Electrical and Computer Engineering Department, University of Maryland, College Park, MD, USA.
Electrical and Computer Engineering Department, The Johns Hopkins University, Baltimore, MD, USA.
Commun Biol. 2024 Oct 25;7(1):1392. doi: 10.1038/s42003-024-07096-3.

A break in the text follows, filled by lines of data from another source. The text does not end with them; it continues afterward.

-- ==== Sys2Proof/Machine/Clock.lean ====
section
/-! DEFINITION. Quoin 24's clock and the frame boundary (R36, R211, R446, R447, R453, R509, R519, R551, R567). -/
namespace Sys2Proof.Machine

/-- Cycles of a frame (R21, R567). -/
def frameCycles : Nat := 155520

/-- A domain's clock less the time base after n cycles: the two run at their own rates (R450, R453). -/
def State.domGap (s : State) (n : Nat) (d : Fin 2) : DomSt :=
  let x := s.dom d
  if s.domState d = domFREE then x
  else { x with gap := x.gap + (n : Int) * 3125 * (signed 36 (s.get F.TIME_DOM_FREQ_FREQ d) - signed 36 (s.get F.TIME_RATE_A)) }

/-- n cycles pass with nothing else happening: the time base, the domains' clocks and the performance counters (R447, R544). -/
def State.cycles (s : State) (n : Nat) : State :=
  let s1 := (s.setDom 0 (s.domGap n 0)).setDom 1 (s.domGap n 1)
  let s2 := { s1 with clk := { s1.clk with
    cycle := s.clk.cycle + n
    total := s.clk.total + n
    tb := ((s.clk.tb : Int) + (n : Int) * s.tbInc).toNat } }
  s2.perfTick n

/-- n cycles of quoin 24; the last of a frame lasts until the boundary comes (log 2). -/
def State.advance (s : State) (n : Nat) : State :=
  if s.clk.running then s.cycles (min n (frameCycles - 1 - s.clk.cycle)) else s

/-- The clock moves on to the next frame (R567). -/
def State.nextFrame (s : State) : State :=
  let s1 := s.cycles (frameCycles - s.clk.cycle)
  { s1 with clk := { s1.clk with cycle := 0, frame := s1.clk.frame + 1 } }

/-- FRAME_BOUNDARY: the governor's figures, the capacity cap, the time base's steering, the time-of-day transmitters, every
tree's map and program, the ages, the residency counts and the telemetry stream. In Deep only quoin 25 counts (R211, R312,
R412, R447, R449, R465, R504 to R509, R515, R519, R551, R567). -/
def execFrameBoundary (s : State) : Host.Outcome State Fault Refusal :=
  if s.boot.inReset then .next s
  else if s.pwr.deep = 2 then
    let s1 := s.countResidency
    .next { s1 with tim := { s1.tim with aonTb := s1.tim.aonTb + 125000 * tbPerNs } }
  else if !s.clk.running then .next s
  else
    let s1 := s.nextFrame.govBoundary
    let s2 := ((s1.capFrame (s1.get F.PWR_GOV_STATUS_CAPACITY) s1.loadDown).steer.todDrain 0).todDrain 1
    let s3 := (s2.trees.foldl State.treeBoundary s2).ageAllocs
    let s4 := if s3.pwr.deep = 1 then (range' 0 64).foldl State.haltEngine s3 else s3
    .next s4.countResidency.epoch

end Sys2Proof.Machine
end

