-- ==== Sys2Proof/Safety.lean ====
section
/-! DEFINITION. What a safe run is, and the terms statements speak in: an engine that takes the instruction at which it
stands, and what an instruction leaves as it was. -/
namespace Sys2Proof.Machine

/-- A step that does not stop. -/
def SafeStep (s : State) : Prop := ∃ t, step s = .next t

/-- A run of n steps that does not stop. -/
def SafeRun (n : Nat) (s : State) : Prop := ∃ t, Host.Core.run Sys2Proof.core n s = .next t

/-- Every register of BAR0 holds in t what it held in s, but perhaps those at offsets of which P holds. -/
def RegsBut (s t : State) (P : Nat → Prop) : Prop := ∀ d off, ¬ P off → sget d t.regs off = sget d s.regs off

/-- Engine e stands at instruction i, which it may run now: it runs and waits in nothing, no fault is pending, the words at
its pc are the instruction's, lie in its program and are good, its context and ring permit it, no register of regs waits
for a table operation, and the microcycles of cost fit the frame (R155, R163, R164, R171, R172, R179, R210, R223). -/
def State.takes (s : State) (e : Eng) (i : Instr) (regs : List RegNo) (cost : Nat) : Bool :=
  let en := s.eng e
  let pc := en.pc
  let w0 := s.mem e pc
  s.engRuns e && en.stall.open && en.fault.isNone && decide (pc < s.fetchLimit e) && !en.badIn pc (instrLen w0)
    && !(isX w0 && s.fetchLimit e ≤ pc + 1)
    && !(s.slotIllegal e pc || (isX w0 && s.slotIllegal e (pc + 1)) || illegalWord e w0 (s.mem e (pc + 1)))
    && s.spells e i && permitted e w0 && s.ringPermits e w0 && !regs.any en.regPending && !s.overBudget e cost

/-- The words of the instruction at which an engine stands. -/
def State.lenAt (s : State) (e : Eng) : Nat := instrLen (s.mem e (s.eng e).pc)

/-- The registers that keeping a rejection may change (R158, R532). -/
def rejectRegs (o : Nat) : Prop :=
  (∃ n, n < 16 ∧ o = Reg.offset ⟨.HCI_REJECT, n, 0, 0⟩) ∨ o = Reg.offset ⟨.HCI_REJECT_COUNT, 0, 0, 0⟩
    ∨ o = Reg.offset ⟨.PLN_LOG_CTRL, 0, 0, 0⟩

/-- The registers that writing a fault record may change (R521 to R525). -/
def faultRegs (o : Nat) : Prop :=
  o = Reg.offset ⟨.FLT_RING, 0, 0, 0⟩ ∨ o = Reg.offset ⟨.FLT_STATUS, 0, 0, 0⟩ ∨ o = Reg.offset ⟨.FLT_CNT, 0, 0, 0⟩
    ∨ o = Reg.offset ⟨.FLT_INT_CAUSE, 0, 0, 0⟩ ∨ ∃ c i, c < 3 ∧ i < 6 ∧ o = Reg.offset ⟨.FLT_FIRST, c, i, 0⟩

/-- The newest fault record of t is one that s did not hold, with these contents, and the ring has counted it (R521, R523,
R524). -/
structure Recorded (s t : State) (source cause addr : Nat) (who : Who) (access status detail : Nat) : Prop where
  newest : ∃ r, t.flt.ring = (r :: s.flt.ring).take 256 ∧ r.read = false ∧ wbits r.w0 35 35 = 1 ∧ wbits r.w0 34 33 = faultClass cause
    ∧ wbits r.w0 31 24 = source % 256 ∧ wbits r.w0 23 16 = cause % 256 ∧ wbits r.w0 15 0 = s.get F.FLT_RING_NEXTSEQ
    ∧ r.w1 = BitVec.ofNat 36 addr ∧ wbits r.w2 35 28 = who.master ∧ wbits r.w2 27 24 = access % 16 ∧ wbits r.w2 23 16 = status % 256
    ∧ wbits r.w2 15 0 = detail % 65536
  seq : t.get F.FLT_RING_NEXTSEQ = (s.get F.FLT_RING_NEXTSEQ + 1) % 65536
  count : t.get F.FLT_RING_COUNT = min 256 (s.flt.ring.length + 1)

/-- A register write is rejected with a status: the error field f of its block takes it, the rejection is kept and logged, and
nothing else changes (R18, R163, R532). -/
structure Rejected (s t : State) (f : Fld) (i : Nat) (st : Status) : Prop where
  err : t.get f i = st.code
  rest : t = { s with regs := t.regs, pln := t.pln }
  regs : RegsBut s t (fun o => o = Reg.offset ⟨f.id, i, 0, 0⟩ ∨ rejectRegs o)

/-- The packet side changes: t is s but for registers, counters, packets, queues, buffers, tables, what is sent, logged and
signalled, and the fences that command engines and the plinth wait at. Clocks, the boot, the supplies, the trees and their
map engines, and what a command names as waiting are as they were. -/
structure OnlyData (s t : State) : Prop where
  pending : t.pending = s.pending
  chip : t.chip = s.chip
  clk : t.clk = s.clk
  boot : t.boot = s.boot
  pwr : t.pwr = s.pwr
  map : t.map = s.map
  tree : t.tree = s.tree
  slots : t.slots = s.slots
  slotsBad : t.slotsBad = s.slotsBad
  tim : t.tim = s.tim

/-- A host write of v to register r reaches its block: the link is up, neither the safe state, a Deep entry nor READY shuts
it out, no earlier write waits, the unit is present, and every domain that serves it is ready (R9, R107, R115, R119, R124,
R515, R527). -/
structure WriteReaches (s : State) (r : Reg) (v : Word) : Prop where
  up : s.barOpen = true
  safe : s.safeShut r.offset v = false
  deep : s.deepShut r.offset = false
  ready : s.readyShut r.offset = false
  order : s.writeWaits = false
  present : s.chip.offAbsent r.offset = false
  domains : ∀ q, q ∈ servedBy r.offset → s.domainState q = domREADY ∨ s.domainState q = domABSENT

/-- The safe state is entered between s and t: SAFE is set, ALIVE stays low and FAULT_N is pulled low, every fragment ends and
every map program stops, rings are disabled, lasers off, and packets discarded (R65, R66, R526, R527). -/
structure EntersSafe (s t : State) : Prop where
  safe : t.safe = true
  alive : t.boot.alive = false
  faultN : t.boot.faultLow = true
  fragments : ∀ c f, (t.cmd.get c).frag = some f → f.ended ≠ none
  maps : ∀ m, (t.map.get m).run = false
  rings : ∀ r : Fin 16, t.get F.HCI_RING_STATUS_ENABLED r = 0
  lasers : ∀ k : Fin 64, t.get F.PON_TREE_STATUS_TXON k = 0
  packets : t.dp.swc = [] ∧ t.dp.ingress = [] ∧ ∀ q, (t.que q).items = []
  kept : t.pending = s.pending ∧ t.chip = s.chip ∧ t.tree = s.tree ∧ t.tim = s.tim ∧ t.clk = s.clk ∧ t.slots = s.slots

/-- An engine's registers, memory and program are as before, but for register d, the flags, the pc, the wait it stood in, the
microcycles it has used and the fragment's record of its last instruction. -/
structure Engine.OnlyReg (a b : Engine) (d : RegNo) : Prop where
  reg : ∀ r, r ≠ d → b.reg r = a.reg r
  mem : b.mem = a.mem
  bad : b.bad = a.bad
  fault : b.fault = a.fault
  run : b.run = a.run
  ops : b.ops = a.ops
  tags : b.tags = a.tags
  patch : b.patch = a.patch
  staged : b.staged = a.staged
  frag : ∀ f, b.frag = some f → ∃ l, a.frag = some { f with last := l }
  trapCause : b.trapCause = a.trapCause
  trapPc : b.trapPc = a.trapPc
  tvec : b.tvec = a.tvec

/-- Beside engine e, t is s: every register of BAR0 but PC_WRAP, every table, queue, buffer, tree, port and clock. An
engine's microcycles are an event of the performance counters, which may wrap and signal (R544, R546); the plinth may take
a waiting event when its instruction ends (R536). -/
structure OnlyEngine (s t : State) (e : Eng) : Prop where
  pending : t.pending = s.pending
  chip : t.chip = s.chip
  regs : ∀ d off, (∀ i, off ≠ Reg.offset ⟨.PC_WRAP, i, 0, 0⟩) → sget d t.regs off = sget d s.regs off
  clk : t.clk = s.clk
  boot : t.boot = s.boot
  host : { t.host with pba := s.host.pba, held := s.host.held } = s.host
  pwr : t.pwr = s.pwr
  flt : t.flt = s.flt
  pln : { t.pln with events := s.pln.events } = s.pln
  tel : { t.tel with perf := s.tel.perf } = s.tel
  eng : ∀ e', e' ≠ e → t.eng e' = s.eng e'
  tree : t.tree = s.tree
  slots : t.slots = s.slots
  slotsBad : t.slotsBad = s.slotsBad
  tim : t.tim = s.tim
  dp : t.dp = s.dp
  /-- Command engines and the plinth count no microcycles, so that nothing at all differs there. -/
  quiet : (∀ m, e ≠ .map m) → t.regs = s.regs ∧ t.host = s.host ∧ t.tel = s.tel ∧ t.outs = s.outs ∧ t.free = s.free
  events : e ≠ .plinth → t.pln = s.pln

/-- An instruction of engine e that writes register d, flags and nothing else has ended: the frame of every such
instruction, and where the engine stands (R166, R172, R180, R181). -/
structure RegInstr (s t : State) (e : Eng) (d : RegNo) : Prop where
  frame : OnlyEngine s t e
  engine : (s.eng e).OnlyReg (t.eng e) d
  stall : (t.eng e).stall = .none

/-- The engine stands at word n; the plinth, where an event waits, in the event's routine (R536). -/
def State.standsAt (t : State) (e : Eng) (n : Nat) : Prop := e ≠ .plinth → (t.eng e).pc = n

/-- The four flags of an engine: Z, N, C, V. -/
def Engine.flags (en : Engine) : Bool × Bool × Bool × Bool := (en.fz, en.fn, en.fc, en.fv)

/-! What R166 says of the flags Z, N, C, V: of a sum, of a difference with C as borrow, of a result that clears C and V, and
of a shift whose last bit out is c. -/

def sumFlags (x y : Word) (c : Nat) : Bool × Bool × Bool × Bool :=
  let r := x + y + BitVec.ofNat 36 c
  (r = 0, r.msb, 2 ^ 36 ≤ x.toNat + y.toNat + c, x.toInt + y.toInt + c ≠ r.toInt)

def diffFlags (x y : Word) (c : Nat) : Bool × Bool × Bool × Bool :=
  let r := x - y - BitVec.ofNat 36 c
  (r = 0, r.msb, x.toNat < y.toNat + c, x.toInt - y.toInt - c ≠ r.toInt)

def logicFlags (r : Word) : Bool × Bool × Bool × Bool := (r = 0, r.msb, false, false)

def shiftFlags (r : Word) (c : Bool) : Bool × Bool × Bool × Bool := (r = 0, r.msb, c, false)

/-- Wherever engine e takes instruction i, i completes: register d receives v (w0 stays zero), the flags become fl, the engine
stands behind the instruction, a map engine has spent cost microcycles, and all else is as before. -/
def Computes (e : Eng) (i : Instr) (regs : List RegNo) (cost : Nat) (d : RegNo) (v : State → Word)
    (fl : State → Bool × Bool × Bool × Bool) : Prop :=
  ∀ s, s.takes e i regs cost = true → ∃ t, exec i s = .next t ∧ RegInstr s t e d
    ∧ t.reg e d = (if d = 0 then 0 else v s) ∧ (t.eng e).flags = fl s
    ∧ t.standsAt e ((s.eng e).pc + s.lenAt e) ∧ (∀ m, e = .map m → (t.eng e).cyc = (s.eng e).cyc + cost)

/-- Wherever engine e takes instruction i in a state of which P holds, i completes: what it does is to turn the state s into
u s; beside that only the end of the instruction shows, where the engine stands and the microcycles it has spent. -/
def Does (e : Eng) (i : Instr) (regs : List RegNo) (cost : Nat) (P : State → Prop) (u : State → State) : Prop :=
  ∀ s, s.takes e i regs cost = true → P s → ∃ t, exec i s = .next t ∧ RegInstr (u s) t e 0
    ∧ (t.eng e).flags = ((u s).eng e).flags ∧ t.standsAt e ((s.eng e).pc + s.lenAt e)
    ∧ (∀ m, e = .map m → (t.eng e).cyc = ((u s).eng e).cyc + cost)

/-- The instruction at which engine e stood has completed with a status other than OK and none of its effect (R173, R226):
a fragment ends at it, a map engine drops its map and stops for the frame, the plinth goes on at TVEC. Registers, flags,
memory, the other engines and the packets, tables and trees of the rest are as they were. -/
structure Failed (s t : State) (e : Eng) (st : Status) : Prop where
  regs : ∀ r, t.reg e r = s.reg e r
  flags : (t.eng e).flags = (s.eng e).flags
  mem : (t.eng e).mem = (s.eng e).mem
  stall : (t.eng e).stall = .none
  others : ∀ e', e' ≠ e → t.eng e' = s.eng e'
  frame : t.pending = s.pending ∧ t.chip = s.chip ∧ t.clk = s.clk ∧ t.boot = s.boot ∧ t.pwr = s.pwr ∧ t.flt = s.flt
    ∧ t.slots = s.slots ∧ t.slotsBad = s.slotsBad ∧ t.tim = s.tim ∧ t.dp = s.dp
  cmd : ∀ c, e = .cmd c → (t.eng e).frag = (s.eng e).frag.map (fun f => { f with ended := some ((s.eng e).pc, st) })
    ∧ t.get F.CMD_ENG_STATUS_LASTVEC c = 5 ∧ t.tree = s.tree
  map : ∀ m, e = .map m → (t.eng e).run = false ∧ (t.tr m).committed = none ∧ (t.tr m).build = []
    ∧ t.get F.MAP_ENG_STATUS_FLT m = 1 ∧ t.get F.MAP_ENG_STATUS_LASTSTAT m = st.code ∧ t.get F.MAP_ENG_STATUS_LASTVEC m = 5
    ∧ (∀ m', m' ≠ m → t.tr m' = s.tr m')
  plinth : e = .plinth → (t.eng e).trapCause = BitVec.ofNat 36 st.code ∧ (t.eng e).trapPc = BitVec.ofNat 36 (s.eng e).pc
    ∧ (t.eng e).pc = (s.eng e).tvec.toNat ∧ t.tree = s.tree

/-- Wherever engine e takes instruction i, i completes with status st and has no effect of its own. -/
def FailsWith (e : Eng) (i : Instr) (regs : List RegNo) (cost : Nat) (st : Status) : Prop :=
  ∀ s, s.takes e i regs cost = true → ∃ t, exec i s = .next t ∧ Failed s t e st

/-- Wherever engine e takes instruction i in a state of which P holds, i completes with status st and has no effect of its
own. -/
def FailsIf (e : Eng) (i : Instr) (regs : List RegNo) (cost : Nat) (P : State → Prop) (st : Status) : Prop :=
  ∀ s, s.takes e i regs cost = true → P s → ∃ t, exec i s = .next t ∧ Failed s t e st

end Sys2Proof.Machine
end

Perceptual segregation of complex sounds such as speech and music simultaneously emanating from multiple sources is a remarkable ability that is common in humans and other animals alike. Unlike animal physiological experiments with simplified sounds or human investigations with spatially broad imaging techniques, this study combines insights from animal single-unit recordings with segregation of speech-like sound mixtures. Ferrets are trained to attend to a female voice and detect a target word, both in presence and absence of a concurrent equally salient male voice. Recordings are made in primary and secondary auditory cortical fields, and in frontal cortex. During task performance, representation of the female words becomes enhanced relative to the male in all, but especially in higher cortical regions. Analysis of the temporal and spectral response characteristics during task performance reveals how speech segregation gradually emerges in the auditory cortex. A computational model evaluated on the same voice mixtures replicates and extends these results to different attentional targets (attention to female or male voices). These findings underscore the role of the principle of temporal coherence whereby attention to a target voice binds together all neural responses coherently modulated with the target, thus ultimately forming and extracting a common auditory stream.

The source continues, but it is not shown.